**Your assignment:** Begin with the first line of the entries below. Copy each line exactly, stopping after the one that contains "s.dev := rfl".

[Records excerpted from a collection]

────────────────

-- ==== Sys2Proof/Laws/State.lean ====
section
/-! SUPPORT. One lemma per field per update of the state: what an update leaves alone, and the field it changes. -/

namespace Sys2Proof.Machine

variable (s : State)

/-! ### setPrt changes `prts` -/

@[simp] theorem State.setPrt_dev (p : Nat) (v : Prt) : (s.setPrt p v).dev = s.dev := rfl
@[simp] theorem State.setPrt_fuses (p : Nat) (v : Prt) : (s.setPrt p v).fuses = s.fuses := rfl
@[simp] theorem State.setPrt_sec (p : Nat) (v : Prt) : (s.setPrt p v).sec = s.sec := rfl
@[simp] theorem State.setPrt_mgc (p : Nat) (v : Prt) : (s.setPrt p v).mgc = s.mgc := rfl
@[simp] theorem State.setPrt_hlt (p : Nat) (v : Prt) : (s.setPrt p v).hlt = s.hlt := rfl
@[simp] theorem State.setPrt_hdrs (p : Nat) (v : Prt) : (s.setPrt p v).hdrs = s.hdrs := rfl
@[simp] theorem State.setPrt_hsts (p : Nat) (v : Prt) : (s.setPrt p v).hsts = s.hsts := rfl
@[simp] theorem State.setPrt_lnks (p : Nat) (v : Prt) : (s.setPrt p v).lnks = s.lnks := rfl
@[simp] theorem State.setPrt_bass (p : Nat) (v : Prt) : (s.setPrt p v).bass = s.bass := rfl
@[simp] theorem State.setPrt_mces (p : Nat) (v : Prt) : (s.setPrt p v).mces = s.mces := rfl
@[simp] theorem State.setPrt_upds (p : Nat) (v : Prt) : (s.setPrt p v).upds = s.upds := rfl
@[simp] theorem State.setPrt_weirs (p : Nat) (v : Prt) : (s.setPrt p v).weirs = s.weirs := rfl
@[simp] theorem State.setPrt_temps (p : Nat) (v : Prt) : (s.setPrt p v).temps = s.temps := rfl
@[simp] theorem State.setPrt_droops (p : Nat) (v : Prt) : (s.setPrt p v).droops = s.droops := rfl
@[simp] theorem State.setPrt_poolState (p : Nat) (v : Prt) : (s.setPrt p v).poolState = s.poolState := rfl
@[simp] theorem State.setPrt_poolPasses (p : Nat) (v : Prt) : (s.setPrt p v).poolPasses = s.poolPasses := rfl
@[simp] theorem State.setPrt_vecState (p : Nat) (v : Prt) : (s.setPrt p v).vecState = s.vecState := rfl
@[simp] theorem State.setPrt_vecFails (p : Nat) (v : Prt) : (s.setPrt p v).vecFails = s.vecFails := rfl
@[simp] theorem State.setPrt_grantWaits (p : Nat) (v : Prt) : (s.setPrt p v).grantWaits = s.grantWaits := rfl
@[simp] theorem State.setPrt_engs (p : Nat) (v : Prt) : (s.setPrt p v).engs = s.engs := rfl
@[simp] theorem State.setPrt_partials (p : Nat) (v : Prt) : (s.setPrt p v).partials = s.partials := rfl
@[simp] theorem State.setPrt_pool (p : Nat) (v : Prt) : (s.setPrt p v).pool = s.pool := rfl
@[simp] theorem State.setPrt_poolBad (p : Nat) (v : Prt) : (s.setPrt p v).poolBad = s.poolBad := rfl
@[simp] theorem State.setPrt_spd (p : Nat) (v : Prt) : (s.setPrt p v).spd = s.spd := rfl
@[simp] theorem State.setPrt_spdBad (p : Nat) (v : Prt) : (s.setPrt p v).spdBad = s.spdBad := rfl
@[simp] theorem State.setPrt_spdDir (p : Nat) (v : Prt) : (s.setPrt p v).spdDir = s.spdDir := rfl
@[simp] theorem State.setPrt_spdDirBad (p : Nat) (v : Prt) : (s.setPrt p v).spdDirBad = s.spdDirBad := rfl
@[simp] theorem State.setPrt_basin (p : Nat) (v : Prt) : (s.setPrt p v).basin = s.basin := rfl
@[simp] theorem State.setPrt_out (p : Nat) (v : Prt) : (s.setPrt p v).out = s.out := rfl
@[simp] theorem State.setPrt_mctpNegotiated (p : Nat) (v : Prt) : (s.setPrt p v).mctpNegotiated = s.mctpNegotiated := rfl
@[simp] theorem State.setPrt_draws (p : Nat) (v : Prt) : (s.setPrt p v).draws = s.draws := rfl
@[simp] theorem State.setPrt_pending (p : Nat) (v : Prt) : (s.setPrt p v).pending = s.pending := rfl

────────────────

**Exercise response:**
-- ==== Sys2Proof/Laws/State.lean ====
section
/-! SUPPORT. One lemma per field per update of the state: what an update leaves alone, and the field it changes. -/

namespace Sys2Proof.Machine

variable (s : State)

/-! ### setPrt changes `prts` -/

@[simp] theorem State.setPrt_dev (p : Nat) (v : Prt) : (s.setPrt p v).dev = s.dev := rfl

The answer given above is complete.